I had slipped into the club, in the old Bossanova space on East Burnside Street, curious about all this urban cowboy business. At the door, the bouncer gave my ID a quick glance and informed me that "Salsa is on the second floor." After a short pause he continued, "and there's Cowboy Karaoke on the third floor, if you're interested."
I took no offense, understanding that—although I could be mistaken for Dwight Yoakam—160-pound guys with long blonde hair rarely qualify for cowboy-hood. But that doesn't mean I was not qualified for Cowboy Karaoke.
I grew up in Tomah, Wis., a small farming and military town where country is king. For most of my childhood, Willie Nelson and Alabama accompanied me and my family on semiweekly trips in our brown 1981 Oldsmobile to the nearest theater in a town 45 miles away. My mother had an unhealthy obsession with Randy Travis, and my dad was fond of belting out Hank Williams Jr. songs. Every once in a while the school bus driver would play Z93, but the event was rare, and if songs such as INXS' "Need You Tonight" came on, the station would be immediately flipped to country on WCOW 97.1.

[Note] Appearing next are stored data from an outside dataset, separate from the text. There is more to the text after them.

-- ==== Sys2Proof/Machine/Ops.lean ====
section
/-!
DEFINITION. The operations the meanings share: the register file (20_memory.md), the position, responding
(30_encoding.md R79) and performing a transaction (60_exceptions.md R203, R211).

The block takes no exceptions and returns from none (60_exceptions.md R200): where another machine takes one, it
responds with a status, and `State.respond` is the one operation that does.
-/

namespace Sys2Proof.Machine

/-! ## The register file -/

/-- The byte at a cell address; a byte not listed is 0 (40_register_store.md R107). -/
def memGet : Memory → Nat → Byte
  | [], _ => 0
  | (k, v) :: m, a => if k = a then v else memGet m a

/-- Write one byte, keeping the canonical form: addresses strictly rising, no byte 0 listed. -/
def memSet : Memory → Nat → Byte → Memory
  | [], a, b => if b = 0 then [] else [(a, b)]
  | (k, v) :: m, a, b =>
    if a < k then (if b = 0 then (k, v) :: m else (a, b) :: (k, v) :: m)
    else if a = k then (if b = 0 then m else (a, b) :: m)
    else (k, v) :: memSet m a b

/-- The canonical form from address `lo` on. -/
def memWfFrom (lo : Nat) : Memory → Bool
  | [] => true
  | (k, v) :: m => decide (lo ≤ k) && v != 0 && memWfFrom (k + 1) m

/-- The canonical form: addresses strictly rising and no entry equal to what an unlisted address reads as. -/
def Memory.wf (m : Memory) : Bool := memWfFrom 0 m

/-- Every listed cell belongs to one of the first `cap` registers. -/
def memWithin (cap : Nat) (m : Memory) : Bool := m.all fun cell => decide (cell.1 < 2 * cap)

/-- The cell that holds register i's high byte. -/
def highCell (i : Nat) : Nat := 2 * i

/-- The cell that holds register i's low byte. -/
def lowCell (i : Nat) : Nat := 2 * i + 1

/-- `REG[i]` (00_scope.md R8). -/
def readReg (m : Memory) (i : Nat) : Half := ofBytes (memGet m (highCell i)) (memGet m (lowCell i))

/-- `REG[i] <- v` (00_scope.md R8). -/
def writeReg (m : Memory) (i : Nat) (v : Half) : Memory :=
  memSet (memSet m (highCell i) (highByte v)) (lowCell i) (lowByte v)

/-- `MemRead(a, n)` (00_scope.md R8). -/
def memRead (m : Memory) (a n : Nat) : List Half := (List.range n).map fun k => readReg m (a + k)

/-- `MemWrite(a, n, V)` with `n = len(V)` (00_scope.md R8). -/
def memWrite (m : Memory) (a : Nat) : List Half → Memory
  | [] => m
  | v :: vs => memWrite (writeReg m a v) (a + 1) vs

/-- The bound of every access: `n` registers from `a` lie within the capacity, on unbounded integers
(40_register_store.md R100, R101; 42_read_handler.md R151; 41_telemetry_encoder.md R129). -/
def fits (s : State) (a n : Nat) : Bool := decide (a + n ≤ s.cap)

/-! ## Updates of the state -/

/-- Append the transaction's response, for the context that issued it (10_state.md R31). -/
def State.respond (s : State) (status : Status) (data : ResponseData) : State :=
  { s with responses := s.responses ++ [⟨s.ctx, status, data⟩] }

/-- A 16-bit value as a register of REG_W bits takes it (10_state.md R21, 00_scope.md R5). -/
def registerValue (c : Config) (v : Half) : Half := BitVec.ofNat 16 (fitTo .register c.regW v.toNat)

/-- `MemWrite` on the state's register file. -/
def State.writeWords (s : State) (a : Nat) (vs : List Half) : State :=
  { s with reg := memWrite s.reg a (vs.map (registerValue s.cfg)) }

/-- `(MSG + inc) mod 2^MSG_W`, which is modulo 65536 with the spec's width (41_telemetry_encoder.md R123). -/
def addMsg (width msg inc : Nat) : Nat := (msg + inc) % 2 ^ width

/-- `TICKS <- TICKS + 1; MSG <- (MSG + inc) mod 2^MSG_W` (41_telemetry_encoder.md R121, R123). -/
def State.countEncode (s : State) (inc : Nat) : State :=
  { s with ticks := s.ticks + 1, msg := addMsg s.cfg.msgW s.msg inc }

/-- One random-walk step: `LAT <- LAT +f dlat; LON <- LON +f dlon` (43_geo_simulator.md R172). It uses up two free
values, one for each sum. -/
def State.advance (s : State) (dlat dlon : F64) : State :=
  { s with
    lat := fAdd (fNaN (Config.freeNaN s.freeIndex)) s.lat dlat
    lon := fAdd (fNaN (Config.freeNaN (s.freeIndex + 1))) s.lon dlon
    freeIndex := s.freeIndex + 2 }

/-- Take a request: it leaves the pending ones, and its context and draws stand at the interfaces. -/
def State.accept (s : State) (r : Request) (pending : List Request) (turns : List Context) : State :=
  { s with ctx := r.ctx, draws := r.draws, pending := pending, turns := turns }

/-! ## Performing a transaction -/

/-- What the model answers. -/
abbrev Result := Host.Outcome State Fault Refusal

/-- What a transaction does: the state it leaves and its response. -/
structure Answer where
  state : State
  status : Status
  data : ResponseData
  deriving DecidableEq, Repr

/-- The issuing context may issue a mutating opcode (10_state.md R30). -/
def fromTickContext (s : State) : Bool := decide (s.ctx = .tick)

/-- One transaction (60_exceptions.md R203): first what is refused (R211), then the opcode's own body, which gives the
new state and exactly one response (10_state.md R31). -/
def transact (mutating drawsOk : Bool) (body : State → Answer) (s : State) : Result :=
  if configValid s.cfg = false then .refused .badConfiguration
  else if mutating && !fromTickContext s then .refused .mutatingFromReadContext
  else if drawsOk = false then .refused .drawOutOfSet
  else .next ((body s).state.respond (body s).status (body s).data)

/-- An illegal command word: ILLEGAL_COMMAND, no data, no state change (30_encoding.md R75), from any context
(notes/assumptions/8.md). -/
def answerIllegal (s : State) : Result :=
  transact false true (fun s => ⟨s, .illegalCommand, .none⟩) s

end Sys2Proof.Machine
end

When I finally scored my own stereo, things started to change. With control of the radio, I tuned into 107.5, the classic-rock station out of Nielsville and discovered Jimi Hendrix, Led Zeppelin and Kansas. While still in the firm grasp of redneck culture, I was finding something in "Castles Made of Sand" and "Immigrant Song" that I couldn't find in "Boot Scootin' Boogie" and "Louisiana Saturday Night." By the time I got my license, I was fully divorced from my wannabe cowboy neighbors, choosing instead to be a wannabe Kurt Cobain. I still listened to some bad music. I still went to every Tomah Indians football game. I would even follow the line of cars to the postgame party in the middle of some field where everyone would get wasted while songs sung by millionaires with cowboy hats blared out of a Ford F-150. But I refused to sing "Friends in Low Places."
Until tonight. Back at Outlaws, a lone table of hipsters in this sea of cowboy hats has adopted me, and two of them are on stage singing the Garth Brooks song everyone knows. Later a burly gent with a handlebar mustache sings Hank Williams Jr.'s "Family Tradition," and again I'm singin' along: "Why do you drink?/ Why do you roll smoke?"
"How do you know this song?" says my new acquaintance Amy. "You're one of them." She laughs and I smile, thinking that maybe she's a little right. Then, after a rousing rendition of Big & Rich's "Save a Horse (Ride a Cowboy)," which I do not sing along with, my name is called and I go up to sing "Mama, Don't Let Your Babies Grow Up to Be Cowboys."
Feeling cocky and clever from the whiskey, I start the third chorus, singing "Mama, don't let your babies grow up to be hipsters/ Don't let 'em wear white belts and..." but before I can continue on with "drive El Caminos," the karaoke DJ gets on his mike and blurts "Sing the song!" Staring at me from under the brim of his cowboy hat, he is noticeably angry. And I, again, am nervous.